Визит к умершим

В. Г. Зебальд

Угнетенные и угнетатели в эссеистике Зебальда

В. Г. Зебальд. "Естественная история разрушения" / Перевод Н. Федоровой. – М.: Новое издательство, 2015.

Винфрид Георг Зебальд (1944–2001), дитя Мировой войны, филолог-германист, сознательно выбравший изгнание, проживший значительную часть жизни в Англии, где преподавал немецкую литературу в университетах и сделал неплохую научную карьеру. В 1992 году опубликован был его сборник "Изгнанники: Четыре долгих рассказа", в котором явлены были излюбленные приемы Зебальда-прозаика: литература на стыке документа и вымысла (текст иллюстрирован фотографиями, репродукциями и т. п.), герои подобны автору в добровольном изгнании, повествование превращается порой в исторический реферат или путевой дневник.
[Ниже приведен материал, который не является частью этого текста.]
/-- The index of ABSOLUTE_X and ABSOLUTE_Y added to `{hi, lo}`, modulo 65536 (R110, R111). -/
theorem indexAbsolute_joinBytes_ea_toNat (hi lo index : Byte) :
    (indexAbsolute (joinBytes hi lo) index).ea.toNat =
      (hi.toNat * 256 + lo.toNat + index.toNat) % 65536 := by
  rw [indexAbsolute_ea_toNat, joinBytes_toNat]

/-- Crossed compares the low-byte sum with a byte's range (R110, R111). -/
theorem indexAbsolute_joinBytes_crossed (hi lo index : Byte) :
    (indexAbsolute (joinBytes hi lo) index).crossed = decide (lo.toNat + index.toNat > 255) := by
  rw [indexAbsolute_crossed, ← loByte_toNat, loByte_joinBytes]

/-- Settles O25: both modes are `indexAbsolute`, with X and with Y. -/
theorem absoluteIndexWrapsAndCrosses : Obligations.AbsoluteIndexWrapsAndCrosses :=
  ⟨fun lo hi s =>
    ⟨indexAbsolute_joinBytes_ea_toNat hi lo s.x, indexAbsolute_joinBytes_crossed hi lo s.x,
      indexAbsolute_joinBytes_ea_toNat hi lo s.y, indexAbsolute_joinBytes_crossed hi lo s.y⟩,
    fun _ h => h.elim length_of_mode length_of_mode⟩

/-- R108: of the kinds only LOAD X and STORE X have an entry in ZERO_PAGE_Y. -/
theorem kind_of_zeroPageY_allowed {kind : Kind} (h : .zeroPageY ∈ kind.allowedModes) :
    kind = .load .x ∨ kind = .store .x := by
  cases kind with
  | load r | store r => cases r <;> simp_all [Kind.allowedModes]
  | incDec dir target => cases target <;> simp [Kind.allowedModes] at h
  | _ => simp [Kind.allowedModes] at h

/-- The mode of an instruction is one that its kind allows (R82, R85). -/
theorem mode_mem_allowedModes (i : Instr) : i.descriptor.mode ∈ i.descriptor.kind.allowedModes :=
  of_decide_eq_true (every_instr_wellFormed i)

/-- Settles O24: the index is added by `indexZeroPage`, modulo 256; the lengths follow from the modes,
and the kinds of ZERO_PAGE_Y from the table of modes. -/
theorem zeroPageIndexStaysInPageZero : Obligations.ZeroPageIndexStaysInPageZero :=
  ⟨fun p s => ⟨setWidth16_toNat p, indexZeroPage_ea_toNat p s.x, indexZeroPage_ea_toNat p s.y,
      rfl, indexZeroPage_crossed p s.x, indexZeroPage_crossed p s.y⟩,
    fun _ h => h.elim length_of_mode (·.elim length_of_mode length_of_mode),
    fun i h => kind_of_zeroPageY_allowed (h ▸ mode_mem_allowedModes i)⟩

end Sys2Proof.Machine
end

section
/-! PROOFS. `Fetch8` (R100): the byte it reads, where it leaves pc, and the instruction it builds. -/

namespace Sys2Proof.Machine

theorem fetch8_fst (s : State) : s.fetch8.1 = s.mem.read s.pc := rfl

theorem fetch8_pc_toNat (s : State) : s.fetch8.2.pc.toNat = (s.pc.toNat + 1) % 65536 :=
  BitVec.toNat_add s.pc 1

/-- The bytes of an instruction are the three that `Fetch8` gives one after the other, the first
selecting the entry (R100, R101). -/
theorem fetchInstr_eq_fetch8 (s : State) :
    s.fetchInstr = (lookup s.fetch8.1).map fun form =>
      form.build s.fetch8.2.fetch8.1 s.fetch8.2.fetch8.2.fetch8.1 := by
  have hthird : s.pc + 1 + 1 = s.pc + 2 := BitVec.add_assoc ..
  simp only [State.fetchInstr, fetch8_fst, State.mem_fetch8, State.pc_fetch8, hthird]

/-- Settles O26: only pc moves; in the example FFFF + 1 is 0000 modulo 65536. -/
theorem fetchReadsAndAdvances : Obligations.FetchReadsAndAdvances := by
  refine ⟨fun s => ⟨fetch8_fst s, fetch8_pc_toNat s, rfl, fetchInstr_eq_fetch8 s⟩,
    fun s hpc hread => ⟨?byte, ?pc⟩⟩
  case byte => rw [fetch8_fst, hpc, hread]
  case pc => rw [State.pc_fetch8, hpc]; decide

end Sys2Proof.Machine
end

section
/-! PROOFS. An operand in memory as the numbers of the rules give it (R106 to R112, R233): its length, its
effective address and its cost. -/

namespace Sys2Proof.Machine

open Sys2Proof.Statements

/-- An instruction of a row of R233 with this memory operand has this length, accesses this effective
address and costs this much. -/
structure Accesses (cls : CostClass) (o : MemOperand) (length : Nat) (ea : State → Addr)
    (k : State → Int) : Prop where
  length_eq : o.mode.length = length
  ea_eq : ∀ s, (resolveAddr o s).ea = ea s
  cost_eq : ∀ s, (cost cls o.mode (resolveAddr o s).crossed : Int) = k s

theorem indexZeroPage_ea (zp index : Byte) :
    (indexZeroPage zp index).ea = BitVec.ofNat 16 ((zp.toNat + index.toNat) % 256) := by
  rw [← indexZeroPage_ea_toNat, BitVec.ofNat_toNat, BitVec.setWidth_eq]

theorem indexAbsolute_ea (base : Addr) (index : Byte) :
    (indexAbsolute base index).ea = BitVec.ofNat 16 ((base.toNat + index.toNat) % 65536) := by
  rw [← indexAbsolute_ea_toNat, BitVec.ofNat_toNat, BitVec.setWidth_eq]

/-- The carry out of the low-byte addition is a change of the high byte, the wrap at 65536 included
(R12 "Page crossing"). -/
theorem indexAbsolute_crossed_iff (base : Addr) (index : Byte) :
    (indexAbsolute base index).crossed = true ↔
      (indexAbsolute base index).ea.toNat / 256 ≠ base.toNat / 256 := by
  have hbase := base.isLt
  have hindex := index.isLt
  rw [indexAbsolute_crossed, indexAbsolute_ea_toNat, decide_eq_true_iff]
  omega

section
variable {cls : CostClass} {k : Int}

theorem cost_of_not_crossed {m : Mode} (hk : (baseCost cls m : Int) = k) :
    (cost cls m false : Int) = k := by
  rw [cost_not_crossed, hk]

/-- A row with the page-cross extra is charged it exactly where the high byte changes (R233 `+p`). -/
theorem cost_indexAbsolute {m : Mode} (hk : (baseCost cls m : Int) = k)
    (hcls : crossCharged cls = true) {base : Addr} {index : Byte} {ea : State → Addr} {s : State}
    (hea : (indexAbsolute base index).ea = ea s) :
    (cost cls m (indexAbsolute base index).crossed : Int) = crossing k base ea s := by
  have hcrossed := hea ▸ indexAbsolute_crossed_iff base index
  unfold crossing
  split
  case isTrue hpage =>
    rw [Bool.eq_false_iff.mpr fun h => hcrossed.mp h hpage, cost_of_not_crossed hk]
  case isFalse hpage =>
    simp [hcrossed.mpr hpage, cost, hcls, ← hk]

theorem accesses_zeroPage (p : Byte) (hk : (baseCost cls .zeroPage : Int) = k) :
    Accesses cls (.zeroPage p) 2 (zpEa p) (fixed k) :=
  ⟨rfl, fun _ => (BitVec.ofNat_toNat 16 p).symm, fun _ => cost_of_not_crossed hk⟩

theorem accesses_zeroPageX (p : Byte) (hk : (baseCost cls .zeroPageX : Int) = k) :
    Accesses cls (.zeroPageX p) 2 (zpxEa p) (fixed k) :=
  ⟨rfl, fun s => indexZeroPage_ea p s.x, fun _ => cost_of_not_crossed hk⟩

theorem accesses_zeroPageY (p : Byte) (hk : (baseCost cls .zeroPageY : Int) = k) :
    Accesses cls (.zeroPageY p) 2 (zpyEa p) (fixed k) :=
  ⟨rfl, fun s => indexZeroPage_ea p s.y, fun _ => cost_of_not_crossed hk⟩

theorem accesses_absolute (base : Addr) (hk : (baseCost cls .absolute : Int) = k) :
    Accesses cls (.absolute base) 3 (absEa base) (fixed k) :=
  ⟨rfl, fun _ => rfl, fun _ => cost_of_not_crossed hk⟩

theorem accesses_absoluteX (base : Addr) (hk : (baseCost cls .absoluteX : Int) = k)
    (hcls : crossCharged cls = true) :
    Accesses cls (.absoluteX base) 3 (abxEa base) (crossing k base (abxEa base)) :=
  ⟨rfl, fun s => indexAbsolute_ea base s.x,
    fun s => cost_indexAbsolute hk hcls (indexAbsolute_ea base s.x)⟩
В 2001 году Зебальд опубликовал свой последний роман – "Аустерлиц", названный критиками первым великим романом нового столетия, и скоропостижно скончался за рулем автомобиля. Одновременно с книгой, о которой сейчас пойдет речь, "Новое издательство" переиздало "Аустерлица" (в переводе М. Кореневой).

Сочинение Зебальда имеет много общего с "Чемоданами Тульса Люпера". Занимательно даже то, что детство Гринуэя и героя Зебальда прошло в Уэльсе. Но смотреть кино куда увлекательнее переворачивания страниц, пусть и снабженных иллюстрациями. Пожалуй, лучше предпочесть чудачества "людей с коньками", которыми набиты чемоданы Люпера, той тяжеловесной скучноватой основательности, что движет Жаком Аустерлицем.

Немало общего у Зебальда и с другим своим почти ровесником – Модиано. Все эти блуждания по улицам и учреждениям в поисках встречи с прошлым, ворошение угасшей золы в камине памяти...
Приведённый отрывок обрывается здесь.